WHAT YOU WILL DO>
In the entries below, find the lines with the word "moverOk" and copy them.

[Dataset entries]
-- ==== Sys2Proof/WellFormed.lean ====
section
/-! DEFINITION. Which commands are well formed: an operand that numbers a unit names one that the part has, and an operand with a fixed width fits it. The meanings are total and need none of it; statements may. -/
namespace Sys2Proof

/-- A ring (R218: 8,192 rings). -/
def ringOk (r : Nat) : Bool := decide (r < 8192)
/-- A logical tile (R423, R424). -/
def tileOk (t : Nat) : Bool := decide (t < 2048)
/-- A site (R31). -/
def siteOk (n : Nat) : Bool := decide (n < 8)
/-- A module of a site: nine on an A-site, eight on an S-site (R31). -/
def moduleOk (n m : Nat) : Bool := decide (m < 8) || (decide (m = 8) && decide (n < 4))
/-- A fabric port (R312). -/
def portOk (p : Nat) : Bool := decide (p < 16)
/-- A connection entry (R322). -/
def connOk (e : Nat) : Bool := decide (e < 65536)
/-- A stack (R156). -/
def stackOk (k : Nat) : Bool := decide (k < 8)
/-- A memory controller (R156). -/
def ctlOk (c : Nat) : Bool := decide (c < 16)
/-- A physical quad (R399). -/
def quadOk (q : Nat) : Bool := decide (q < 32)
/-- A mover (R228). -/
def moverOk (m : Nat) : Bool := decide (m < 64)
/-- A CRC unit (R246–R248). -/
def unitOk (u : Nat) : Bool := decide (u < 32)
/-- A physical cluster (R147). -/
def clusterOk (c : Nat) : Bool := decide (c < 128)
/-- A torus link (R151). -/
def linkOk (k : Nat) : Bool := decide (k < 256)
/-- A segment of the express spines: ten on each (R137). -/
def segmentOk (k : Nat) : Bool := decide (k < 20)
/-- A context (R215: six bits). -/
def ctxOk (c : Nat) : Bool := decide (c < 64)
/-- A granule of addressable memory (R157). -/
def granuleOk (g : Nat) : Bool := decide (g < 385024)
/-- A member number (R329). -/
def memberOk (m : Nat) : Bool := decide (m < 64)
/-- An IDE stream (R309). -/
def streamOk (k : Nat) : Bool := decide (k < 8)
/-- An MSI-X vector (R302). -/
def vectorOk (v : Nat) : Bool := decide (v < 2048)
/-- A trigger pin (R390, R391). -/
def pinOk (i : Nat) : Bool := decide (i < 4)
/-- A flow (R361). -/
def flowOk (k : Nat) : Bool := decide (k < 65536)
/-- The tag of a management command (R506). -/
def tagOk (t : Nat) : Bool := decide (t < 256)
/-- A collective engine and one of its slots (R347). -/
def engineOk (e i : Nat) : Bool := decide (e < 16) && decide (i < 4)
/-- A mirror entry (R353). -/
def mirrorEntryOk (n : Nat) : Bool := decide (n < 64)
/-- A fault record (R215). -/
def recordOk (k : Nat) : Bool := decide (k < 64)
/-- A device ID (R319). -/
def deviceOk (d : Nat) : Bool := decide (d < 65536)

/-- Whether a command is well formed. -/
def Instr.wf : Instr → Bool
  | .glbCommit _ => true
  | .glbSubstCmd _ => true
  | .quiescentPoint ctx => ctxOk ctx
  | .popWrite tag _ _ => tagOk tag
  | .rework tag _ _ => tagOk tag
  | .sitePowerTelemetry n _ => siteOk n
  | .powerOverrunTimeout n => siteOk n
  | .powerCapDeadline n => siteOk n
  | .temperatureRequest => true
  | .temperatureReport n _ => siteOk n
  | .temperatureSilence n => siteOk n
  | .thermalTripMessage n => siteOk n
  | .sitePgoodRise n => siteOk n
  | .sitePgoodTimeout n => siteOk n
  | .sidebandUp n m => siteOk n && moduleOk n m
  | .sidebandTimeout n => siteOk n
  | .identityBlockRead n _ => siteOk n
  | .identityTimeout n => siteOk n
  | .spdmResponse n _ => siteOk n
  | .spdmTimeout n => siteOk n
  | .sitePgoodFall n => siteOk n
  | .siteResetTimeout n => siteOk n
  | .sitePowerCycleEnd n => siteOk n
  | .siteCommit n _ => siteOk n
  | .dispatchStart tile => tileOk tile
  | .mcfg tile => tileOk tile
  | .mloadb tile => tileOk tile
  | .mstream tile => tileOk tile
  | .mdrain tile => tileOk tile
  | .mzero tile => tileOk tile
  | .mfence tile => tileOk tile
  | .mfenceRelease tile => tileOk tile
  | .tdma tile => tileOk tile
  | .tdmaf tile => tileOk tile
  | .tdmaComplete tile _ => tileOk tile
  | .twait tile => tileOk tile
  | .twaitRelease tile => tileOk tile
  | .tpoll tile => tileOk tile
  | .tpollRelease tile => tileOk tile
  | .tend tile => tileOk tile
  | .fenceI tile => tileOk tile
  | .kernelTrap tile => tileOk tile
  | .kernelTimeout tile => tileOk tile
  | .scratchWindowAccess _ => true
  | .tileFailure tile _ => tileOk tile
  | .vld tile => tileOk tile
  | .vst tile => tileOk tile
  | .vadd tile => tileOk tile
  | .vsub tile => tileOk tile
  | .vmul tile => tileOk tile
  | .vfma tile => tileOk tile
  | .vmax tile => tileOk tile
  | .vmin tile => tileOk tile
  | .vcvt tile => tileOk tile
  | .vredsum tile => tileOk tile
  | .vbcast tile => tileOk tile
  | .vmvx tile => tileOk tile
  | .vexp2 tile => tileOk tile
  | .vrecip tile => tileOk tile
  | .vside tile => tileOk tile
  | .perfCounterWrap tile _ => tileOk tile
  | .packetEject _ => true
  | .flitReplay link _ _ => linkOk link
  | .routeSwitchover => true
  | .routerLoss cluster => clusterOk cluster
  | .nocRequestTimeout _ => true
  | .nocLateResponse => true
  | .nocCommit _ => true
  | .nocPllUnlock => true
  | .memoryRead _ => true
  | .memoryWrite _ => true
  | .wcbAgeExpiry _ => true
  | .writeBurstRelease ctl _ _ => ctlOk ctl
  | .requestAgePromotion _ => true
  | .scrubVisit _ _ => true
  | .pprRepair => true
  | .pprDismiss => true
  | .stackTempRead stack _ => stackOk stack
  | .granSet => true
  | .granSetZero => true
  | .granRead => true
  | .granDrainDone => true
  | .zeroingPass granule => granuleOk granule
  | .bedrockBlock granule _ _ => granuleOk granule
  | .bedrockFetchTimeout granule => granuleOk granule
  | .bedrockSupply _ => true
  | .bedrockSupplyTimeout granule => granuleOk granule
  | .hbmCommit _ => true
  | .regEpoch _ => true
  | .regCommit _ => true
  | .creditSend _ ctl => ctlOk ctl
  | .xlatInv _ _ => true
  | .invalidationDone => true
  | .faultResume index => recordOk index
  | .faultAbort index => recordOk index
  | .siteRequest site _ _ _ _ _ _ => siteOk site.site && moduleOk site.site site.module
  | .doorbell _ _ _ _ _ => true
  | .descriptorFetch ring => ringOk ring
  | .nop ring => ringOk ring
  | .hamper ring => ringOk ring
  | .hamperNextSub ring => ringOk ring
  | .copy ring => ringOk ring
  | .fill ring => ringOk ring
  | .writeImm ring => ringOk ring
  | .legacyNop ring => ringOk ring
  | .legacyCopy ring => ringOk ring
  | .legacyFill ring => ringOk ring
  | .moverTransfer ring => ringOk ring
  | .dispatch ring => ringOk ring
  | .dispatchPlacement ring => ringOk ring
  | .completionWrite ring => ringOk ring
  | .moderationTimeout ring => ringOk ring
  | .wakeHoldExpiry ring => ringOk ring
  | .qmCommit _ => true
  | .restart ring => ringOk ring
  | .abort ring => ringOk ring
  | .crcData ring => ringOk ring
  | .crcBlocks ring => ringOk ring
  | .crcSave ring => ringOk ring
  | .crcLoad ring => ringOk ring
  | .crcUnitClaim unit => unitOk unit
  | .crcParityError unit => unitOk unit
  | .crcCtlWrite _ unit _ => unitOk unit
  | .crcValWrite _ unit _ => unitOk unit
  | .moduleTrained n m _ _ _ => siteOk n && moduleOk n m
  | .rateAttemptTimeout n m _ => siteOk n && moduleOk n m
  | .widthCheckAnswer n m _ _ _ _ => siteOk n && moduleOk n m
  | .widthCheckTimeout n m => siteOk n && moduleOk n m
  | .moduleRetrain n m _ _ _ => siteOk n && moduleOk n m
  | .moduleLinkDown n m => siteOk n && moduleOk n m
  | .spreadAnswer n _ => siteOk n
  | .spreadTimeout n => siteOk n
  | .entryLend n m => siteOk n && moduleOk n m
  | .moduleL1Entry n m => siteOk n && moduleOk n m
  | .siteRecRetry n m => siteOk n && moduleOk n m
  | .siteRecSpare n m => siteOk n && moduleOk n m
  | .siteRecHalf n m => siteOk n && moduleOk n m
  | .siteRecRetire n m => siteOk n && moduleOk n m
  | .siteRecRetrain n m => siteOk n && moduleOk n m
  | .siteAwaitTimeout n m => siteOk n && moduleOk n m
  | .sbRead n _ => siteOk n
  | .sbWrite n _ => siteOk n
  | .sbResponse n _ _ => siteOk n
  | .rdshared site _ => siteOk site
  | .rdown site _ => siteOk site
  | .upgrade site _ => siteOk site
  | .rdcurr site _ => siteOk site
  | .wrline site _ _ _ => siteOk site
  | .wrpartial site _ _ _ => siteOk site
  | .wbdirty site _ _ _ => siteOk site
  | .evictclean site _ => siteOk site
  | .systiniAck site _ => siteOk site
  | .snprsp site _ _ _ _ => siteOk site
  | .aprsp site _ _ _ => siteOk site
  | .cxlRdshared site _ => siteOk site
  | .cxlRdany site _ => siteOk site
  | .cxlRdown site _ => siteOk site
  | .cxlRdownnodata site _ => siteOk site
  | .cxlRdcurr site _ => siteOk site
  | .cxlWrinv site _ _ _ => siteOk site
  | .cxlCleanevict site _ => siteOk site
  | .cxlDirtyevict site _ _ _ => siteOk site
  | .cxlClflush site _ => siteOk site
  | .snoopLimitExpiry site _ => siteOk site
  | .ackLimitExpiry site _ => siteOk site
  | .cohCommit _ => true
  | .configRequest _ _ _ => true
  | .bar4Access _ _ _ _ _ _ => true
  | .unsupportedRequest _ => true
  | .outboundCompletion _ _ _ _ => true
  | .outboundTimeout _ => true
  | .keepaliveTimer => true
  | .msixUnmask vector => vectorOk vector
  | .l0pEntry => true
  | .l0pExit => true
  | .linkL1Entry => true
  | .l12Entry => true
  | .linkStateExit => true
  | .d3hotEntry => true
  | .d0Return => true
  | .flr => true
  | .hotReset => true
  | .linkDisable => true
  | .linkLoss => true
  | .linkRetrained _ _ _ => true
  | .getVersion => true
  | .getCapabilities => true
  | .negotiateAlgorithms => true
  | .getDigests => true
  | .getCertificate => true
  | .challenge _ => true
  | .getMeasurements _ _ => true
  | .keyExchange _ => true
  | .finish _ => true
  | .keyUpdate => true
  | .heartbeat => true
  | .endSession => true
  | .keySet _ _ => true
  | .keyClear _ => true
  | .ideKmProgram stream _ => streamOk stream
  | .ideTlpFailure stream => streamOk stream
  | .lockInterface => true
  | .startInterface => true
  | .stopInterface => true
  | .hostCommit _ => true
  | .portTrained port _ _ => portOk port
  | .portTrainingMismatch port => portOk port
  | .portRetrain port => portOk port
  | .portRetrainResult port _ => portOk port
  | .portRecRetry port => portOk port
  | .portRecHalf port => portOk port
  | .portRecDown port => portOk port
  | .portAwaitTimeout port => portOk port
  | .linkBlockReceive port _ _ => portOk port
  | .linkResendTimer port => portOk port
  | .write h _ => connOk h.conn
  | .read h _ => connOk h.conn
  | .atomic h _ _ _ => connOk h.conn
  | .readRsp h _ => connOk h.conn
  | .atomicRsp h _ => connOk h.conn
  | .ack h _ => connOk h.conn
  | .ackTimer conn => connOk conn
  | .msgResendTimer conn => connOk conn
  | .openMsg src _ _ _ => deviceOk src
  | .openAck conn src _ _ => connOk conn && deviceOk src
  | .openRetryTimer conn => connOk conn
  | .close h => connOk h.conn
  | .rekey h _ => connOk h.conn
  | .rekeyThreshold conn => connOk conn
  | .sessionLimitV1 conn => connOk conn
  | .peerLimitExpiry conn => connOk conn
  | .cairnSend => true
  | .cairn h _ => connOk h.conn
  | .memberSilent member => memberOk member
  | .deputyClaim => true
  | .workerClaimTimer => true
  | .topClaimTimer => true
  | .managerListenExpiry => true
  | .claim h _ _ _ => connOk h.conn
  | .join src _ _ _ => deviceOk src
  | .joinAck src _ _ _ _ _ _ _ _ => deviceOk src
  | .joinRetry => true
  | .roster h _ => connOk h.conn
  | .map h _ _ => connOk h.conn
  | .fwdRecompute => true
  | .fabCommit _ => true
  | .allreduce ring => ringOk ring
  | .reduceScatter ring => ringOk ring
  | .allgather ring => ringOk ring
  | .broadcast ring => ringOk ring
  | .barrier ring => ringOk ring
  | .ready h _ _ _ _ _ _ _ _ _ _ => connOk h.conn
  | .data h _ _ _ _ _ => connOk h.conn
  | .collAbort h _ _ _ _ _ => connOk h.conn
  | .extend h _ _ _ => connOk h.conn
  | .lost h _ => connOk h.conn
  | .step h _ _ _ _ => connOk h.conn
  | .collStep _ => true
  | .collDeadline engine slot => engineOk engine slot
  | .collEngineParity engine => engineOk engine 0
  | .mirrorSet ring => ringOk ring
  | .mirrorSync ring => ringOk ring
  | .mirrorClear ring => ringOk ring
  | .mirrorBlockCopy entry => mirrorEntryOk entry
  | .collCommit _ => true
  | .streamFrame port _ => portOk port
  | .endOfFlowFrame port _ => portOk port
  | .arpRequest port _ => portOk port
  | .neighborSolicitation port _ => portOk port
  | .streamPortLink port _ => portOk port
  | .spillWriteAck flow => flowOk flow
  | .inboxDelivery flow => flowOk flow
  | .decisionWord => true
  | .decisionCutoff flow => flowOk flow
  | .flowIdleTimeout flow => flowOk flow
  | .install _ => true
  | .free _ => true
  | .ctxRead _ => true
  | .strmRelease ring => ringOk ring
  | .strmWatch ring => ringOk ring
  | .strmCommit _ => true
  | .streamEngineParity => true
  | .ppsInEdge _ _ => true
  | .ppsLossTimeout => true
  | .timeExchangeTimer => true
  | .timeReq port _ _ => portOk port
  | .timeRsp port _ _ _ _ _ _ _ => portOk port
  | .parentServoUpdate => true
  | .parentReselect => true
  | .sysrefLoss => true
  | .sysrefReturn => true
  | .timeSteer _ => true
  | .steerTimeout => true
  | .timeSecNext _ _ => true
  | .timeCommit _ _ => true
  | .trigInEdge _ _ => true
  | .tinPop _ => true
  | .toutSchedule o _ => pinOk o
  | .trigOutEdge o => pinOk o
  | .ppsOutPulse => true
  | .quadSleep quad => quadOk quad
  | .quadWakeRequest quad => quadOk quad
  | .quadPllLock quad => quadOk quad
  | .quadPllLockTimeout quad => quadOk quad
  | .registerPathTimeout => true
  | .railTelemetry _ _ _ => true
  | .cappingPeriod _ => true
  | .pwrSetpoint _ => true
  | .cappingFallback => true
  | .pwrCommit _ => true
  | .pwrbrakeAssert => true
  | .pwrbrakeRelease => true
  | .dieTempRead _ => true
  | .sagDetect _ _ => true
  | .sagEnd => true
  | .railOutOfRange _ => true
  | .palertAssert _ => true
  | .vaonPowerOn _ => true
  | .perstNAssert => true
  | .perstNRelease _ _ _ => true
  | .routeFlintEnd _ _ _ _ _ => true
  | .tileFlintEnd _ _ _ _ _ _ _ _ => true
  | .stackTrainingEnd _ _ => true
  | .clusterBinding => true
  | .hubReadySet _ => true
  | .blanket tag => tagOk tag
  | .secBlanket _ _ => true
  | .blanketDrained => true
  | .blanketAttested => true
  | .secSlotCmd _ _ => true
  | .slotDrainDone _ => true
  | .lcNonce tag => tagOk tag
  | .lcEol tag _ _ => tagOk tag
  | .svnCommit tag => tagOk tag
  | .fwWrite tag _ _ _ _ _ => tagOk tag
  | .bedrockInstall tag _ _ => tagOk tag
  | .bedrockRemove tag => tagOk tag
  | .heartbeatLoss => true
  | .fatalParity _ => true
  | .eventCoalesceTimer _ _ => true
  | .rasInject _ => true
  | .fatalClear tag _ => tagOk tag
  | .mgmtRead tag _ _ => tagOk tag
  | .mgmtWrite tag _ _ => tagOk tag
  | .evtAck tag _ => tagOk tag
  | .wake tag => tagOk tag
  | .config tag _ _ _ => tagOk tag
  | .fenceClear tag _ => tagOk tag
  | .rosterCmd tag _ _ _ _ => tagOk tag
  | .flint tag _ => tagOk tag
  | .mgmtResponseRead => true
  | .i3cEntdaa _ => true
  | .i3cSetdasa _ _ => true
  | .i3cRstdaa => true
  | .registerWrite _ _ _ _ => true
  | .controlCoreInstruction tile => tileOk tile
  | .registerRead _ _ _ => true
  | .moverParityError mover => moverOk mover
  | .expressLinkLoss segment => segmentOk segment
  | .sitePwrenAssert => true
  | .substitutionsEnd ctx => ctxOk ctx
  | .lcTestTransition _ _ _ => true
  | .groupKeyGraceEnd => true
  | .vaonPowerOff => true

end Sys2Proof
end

WRITTEN ANSWER>
def moverOk (m : Nat) : Bool := decide (m < 64)
  | .moverParityError mover => moverOk mover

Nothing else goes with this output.